2. Banyakin ngobrol dengan calon pelanggan

Dan cara membuat calon pelanggan cepat mengerti itu dengan cara ngobrol. Kenapa? Sebab ngobrol akan membuat calon konsumen “fokus” pada penjelasan Anda dan Anda fokus pada mereka. Ngobrol personal yaitu alat pemasaran paling effektif yang tidak pernah lekang oleh waktu.

Gimana Sih Cara Melayani Chat Pelanggan sampai Closing?

Cara ini bersangkutan dengan Customer Behaviour alias tingkah laku pelanggan. Karena umumnya orang Indonesia itu suka sekali ngobrol atau selalu aja ada sesi tanya jawab sebelum membeli.

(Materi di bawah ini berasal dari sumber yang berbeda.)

/-- A reset of either source leaves the block IDLE (R40, R151). -/
theorem phase_of_resetNext {s t : State} (hreset : s.resetNext) (h : step s = .next t) : t.phase = .idle := by
  obtain ⟨-, s1, -, rfl⟩ | ⟨hr, -⟩ | ⟨hr, i, s1, hn, hf, -, -, -, -⟩ := step_effect h
  · rfl
  · obtain hhard | ⟨v, hsoft⟩ := hreset
    · rw [hr] at hhard; cases hhard
    · obtain ⟨i, s1, hf, hexec⟩ | hf := step_cases s t h
      · rw [State.nextInstr_of_run hf] at hsoft; cases hsoft; cases hexec; rfl
      · rw [State.nextInstr_of_quiet hf] at hsoft; cases hsoft
  · obtain hhard | ⟨v, hsoft⟩ := hreset
    · rw [hr] at hhard; cases hhard
    · rw [hn] at hsoft
      cases hsoft
      rw [step_of_run s s1 _ hf] at h
      cases h
      rfl

/-- From an IDLE state PHASE changes only by an accepted CMD write (R122, R132). -/
theorem step_of_idle {s t : State} (hidle : s.phase = .idle) (h : step s = .next t) :
    t.phase = .idle ∨ ∃ v, s.nextInstr = some (.cmdWriteAccepted v) ∧ t.phase = .busy v s.inLen := by
  obtain ⟨-, s1, -, rfl⟩ | ⟨-, hquiet⟩ | ⟨-, i, s1, hn, -, hfrom, -, hadmits, heffect⟩ := step_effect h
  · exact .inl rfl
  · exact .inl (hquiet.phase.trans hidle)
  · obtain hphase | ⟨v, rfl | rfl, hphase⟩ := heffect.of_idle (hfrom.phase.trans hidle)
    · exact .inl hphase
    · exact .inr ⟨v, hn, by rw [hphase, hfrom.inLen]⟩
    · rw [s.busy_of_idle hidle] at hadmits
      cases hadmits

/-- Settles O50 (R132), by the phase before the step. -/
theorem phaseChangesOnlyThreeWays : Obligations.PhaseChangesOnlyThreeWays := by
  unfold Obligations.PhaseChangesOnlyThreeWays
  intro s t h
  refine ⟨fun hne => ?_, fun hbusy hin => ?_⟩
  · by_cases hreset : s.resetNext
    · exact .inr (.inr ⟨phase_of_resetNext hreset h, hreset⟩)
    · by_cases hidle : s.phase = .idle
      · obtain hphase | ⟨v, hn, hphase⟩ := step_of_idle hidle h
        · exact absurd (hphase.trans hidle.symm) hne
        · exact .inl ⟨hidle, v, hn, hphase⟩
      · have hbusy : s.busy = true := s.busy_eq_true_iff.mpr hidle
        obtain ⟨-, -, hphase | ⟨hcommand, hphase⟩⟩ := step_of_busy hbusy hreset h
        · exact absurd hphase hne
        · exact .inr (.inl ⟨hbusy, hphase, hcommand⟩)
  · by_contra hreset
    exact hin (step_of_busy hbusy hreset h).1

/-! ## Engine turns (R16, R83, R150) -/

theorem State.fetchCommand_ofEngine {s s1 : State} {i : Instr} (h : s.fetchCommand = .run i s1) : i.ofEngine = true := by
  obtain ⟨code, n, -, hf⟩ | ⟨-, hf⟩ := s.fetchCommand_cases <;> rw [hf] at h <;> cases h
  exact (isCommand_decodeCommand code).ofEngine

theorem State.fetchUnit_ofEngine {s s1 : State} {i : Instr} (h : s.fetchUnit = .run i s1) : i.ofEngine = true := by
  unfold State.fetchUnit at h
  split at h
  · cases h
  · next code n _ =>
    have hcommand := (isCommand_decodeCommand code).ofEngine
    split at h
    · split_ifs at h <;> cases h
      · rfl
      · rfl
      · exact hcommand
    · cases h; rfl
    · split_ifs at h <;> cases h <;> rfl
    · split_ifs at h <;> cases h
      · rfl
      · exact hcommand

/-- Settles O52 (R16). -/
theorem engineNeverWritesInput : Obligations.EngineNeverWritesInput := by
  unfold Obligations.EngineNeverWritesInput
  intro s t rest hpending h
  obtain ⟨hr, -⟩ | ⟨-, hquiet⟩ | ⟨-, i, s1, -, hf, hfrom, -, -, heffect⟩ := step_effect h
  · obtain hp | hp | hp := hpending <;> simp [State.hardResetNext, hp] at hr
  · exact ⟨hquiet.inBuf, hquiet.inLen⟩
  · have hengine : i.ofEngine = true := by
      obtain hp | hp | hp := hpending <;> simp only [fetch, hp, State.fetchEvent] at hf
      · exact State.fetchCommand_ofEngine hf
      · exact State.fetchUnit_ofEngine hf
      · exact State.fetchCommand_ofEngine hf
    obtain ⟨hin, hlen⟩ := heffect.of_ofEngine hengine
    exact ⟨hin.trans hfrom.inBuf, hlen.trans hfrom.inLen⟩

theorem fetch_command {s : State} {rest : List Event} {code : Word} {n : Nat} (h : s.phase = .busy code n) :
    fetch { s with pending := .command :: rest } = .run (decodeCommand code) { s with pending := rest } := by
  simp only [fetch, State.fetchEvent, State.fetchCommand, h]

theorem fetch_nothing_of_busy {s : State} {code : Word} {n : Nat} (h : s.phase = .busy code n) :
    fetch { s with pending := [] } = .run (decodeCommand code) { s with pending := [] } := by
  simp only [fetch, State.fetchCommand, h]

/-- The command step completes whatever the command word (R58, R83). -/
theorem exec_decodeCommand_completes {s : State} {code : Word} {n : Nat} (h : s.phase = .busy code n) (w : Word) :
    ∃ t, exec (decodeCommand w) s = .next t ∧ t.phase = .idle ∧ t.status.done = true ∧ t.pending = s.pending ∧
      t.irq = s.ie := by
  obtain ⟨r, hexec⟩ := exec_of_isCommand_of_busy (isCommand_decodeCommand w) h
  obtain ⟨hphase, hdone, -, -, -, hpending⟩ := s.finish_frame r
  exact ⟨_, hexec, hphase, hdone, hpending, s.irq_finish r⟩

/-- Settles O49 (R58, R83). -/
theorem engineTurnCompletesCommand : Obligations.EngineTurnCompletesCommand := by
  unfold Obligations.EngineTurnCompletesCommand
  intro s code n rest hphase
  rw [step_of_run _ _ _ (fetch_command hphase), step_of_run _ _ _ (fetch_nothing_of_busy hphase)]
  obtain ⟨t, hexec, hidle, hdone, -, hirq⟩ :=
    exec_decodeCommand_completes (s := { s with pending := [] }) (code := code) (n := n) hphase code
  exact ⟨exec_decodeCommand_completes (s := { s with pending := rest }) (code := code) (n := n) hphase code,
    t, hexec, hidle, hdone, hirq⟩

/-- Settles O48 (R150): an engine turn finds no command to run. -/
theorem idleBlockKeepsState : Obligations.IdleBlockKeepsState := by
  unfold Obligations.IdleBlockKeepsState
  intro s rest hidle
  refine ⟨step_of_quiet _ _ ?_, step_of_quiet _ _ ?_, step_of_quiet _ _ ?_⟩
  · simp only [fetch, State.fetchCommand, hidle]
  · simp only [fetch, State.fetchEvent, State.fetchCommand, hidle]
  · simp only [fetch, State.fetchEvent, State.fetchUnit, hidle]

/-! ## Resets (R40, R125, R151) -/

/-- STATUS = 0x0000_0000 (R40). -/
theorem Status.word_clear : Status.clear.word false = 0#32 := by decide

/-- Settles O35 (R40, R125): IN and OUT take the first two of the fresh draws. -/
theorem softResetGivesResetTable : Obligations.SoftResetGivesResetTable := by
  unfold Obligations.SoftResetGivesResetTable
  intro v s
  refine ⟨s.toReset, rfl, State.ctrlWord_eq _, Status.word_clear, rfl, rfl, rfl, rfl, s.draws, s.draws + 1, ?_⟩
  rw [State.toReset_draws, State.toReset_inBuf, State.toReset_outBuf]
  exact ⟨by omega, by omega, by omega, by omega, by omega, Memory.read_blank_drawn _, Memory.read_blank_drawn _⟩

/-- Settles O46 (R40, R153): each register of the reset table by evaluation. -/
theorem resetRegistersAreClear : Obligations.ResetRegistersAreClear := by
  unfold Obligations.ResetRegistersAreClear
  exact fun _ _ => ⟨State.ctrlWord_eq _, Status.word_clear, rfl, rfl, rfl, rfl⟩

/-- Settles O47 (R151, R152): both resets are `State.toReset`. -/
theorem hardResetEqualsSoftReset : Obligations.HardResetEqualsSoftReset := by
  unfold Obligations.HardResetEqualsSoftReset
  exact fun s _ rest => ⟨rfl, ({ s with pending := rest }).toReset, rfl, rfl, rfl, rfl, rfl, rfl, rfl⟩

end Sys2Proof.Machine
end

section
/-! The invariant (spec/10_state.md sections 2 to 6, spec/20_memory.md R45): the parts of it that the operations keep, then
what is fetched meets it, and every instruction keeps it. -/

namespace Sys2Proof

/-- The stream units FLAG, LIT and REF, which go on with a decode. -/
def Instr.isStreamUnit : Instr → Bool
  | .flag _ | .lit _ | .ref _ _ => true
  | _ => false

theorem Instr.IsCommand.isStreamUnit {i : Instr} (h : i.IsCommand) : i.isStreamUnit = false := by
  obtain rfl | rfl | rfl | ⟨code, rfl⟩ := h <;> rfl

/-- No host access is a stream unit: its encoding is no stream byte (R64 to R69). -/
theorem isStreamUnit_of_decodeAccess {cfg : Config} {busy : Bool} {a : Access} {i : Instr}
    (h : decodeAccess cfg busy a = .ok i) : i.isStreamUnit = false := by
  have hencode : encode i = .bus a := by
    cases a with
    | read addr w => exact encode_of_decodeRead h
    | write addr w v => exact encode_of_decodeWrite h
  cases i with
  | flag _ | lit _ | ref _ _ => cases hencode
  | _ => rfl

end Sys2Proof

namespace Sys2Proof.Machine

open Sys2Proof

/-! ## The working registers -/

/-- The clauses of the invariant on the working registers (R26, R29, R31, R35, R45). -/
structure Engine.Sound (e : Engine) : Prop where
  ip_le : e.ip ≤ e.endIdx
  op_eq : e.op = e.produced.length
  grpBit_le : e.grpBit ≤ groupUnits
  ring : e.ring.wf = true ∧ e.ring.below ringSize = true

Meskipun semua sudah dijelaskan di media promosi seperti Broadcast Promosi, Brosur, Landing page, estalase dsb, tetap aja ada yang bertanya. Itu artinya secanggih apapun strategi promosi, atau sistem bisnis Anda, pembeli membutuhkan penjelasan lebih dalam. Mereka lebih senang ngobrol dari hati ke hati. Ini wajar, dengan ngobrol ada perasaan lebih nyaman. Mereka juga dapat memastikan apakah mereka terlayani dengan sempurna atau gak.

Bila Anda dapat mendesain sebuah sistem promosi tanpa harus tanya jawab, itu bagus. Tetapi apabila ingin konversi penjualannya lebih besar lagi, Anda perlu siap meladeni pertanyaan calon pelanggan. Dan rata-rata, tiap-tiap bisnis besar selalu memiliki bagian customer service untuk meladeni tanya jawab dengan calon customer atau pelanggannya.

Gimana Sih Cara Melayani Chat Pelanggan sampai Closing?

3. Pahami cara berkomunikasi dengan calon pelanggan

Sifat manusia itu macam-macam. Jadi sifat pelanggan juga macam-macam. Karena sifatnya bermacam-macam maka cara menghandlenya juga bermacam-macam. Kita ga bisa memperlakukan seluruh pelanggan itu sama. Beda tipe, beda perlakuannya.

Ada empat sifat dasar manusia yakni koleris, melankolis, plegmatis, dan sanguinis. Buat perlakuan keempat sifat dasar tersebut masing-masing berbeda. Dan inilah yang wajib kita pelajari. Sebab cara berkomunikasi dengan pembeli berdasarkan pendekatan sifat dasar manusia ini, akan menjadikan komunikasinya lebih efektif dengan mereka. Kalau komunikasinya effektif, maka akan makin gampang jualannya. Pelajari sifat dasar manusia dan cara berkomunikasinya di link atas.

4. Meyakinkan pelanggan

Waktu kita promosi, dan mereka mulai bertanya-tanya. Sebenarnya saat itulah besar kemungkinan Anda buat closing. Calon customer yang merespon promosi Anda perlu diyakinkan walaupun mereka sudah yakin. Nah, buat meyakinkan calon konsumen, Anda kudu jalankan empat hal berikut :

Gimana Sih Cara Melayani Chat Pelanggan sampai Closing?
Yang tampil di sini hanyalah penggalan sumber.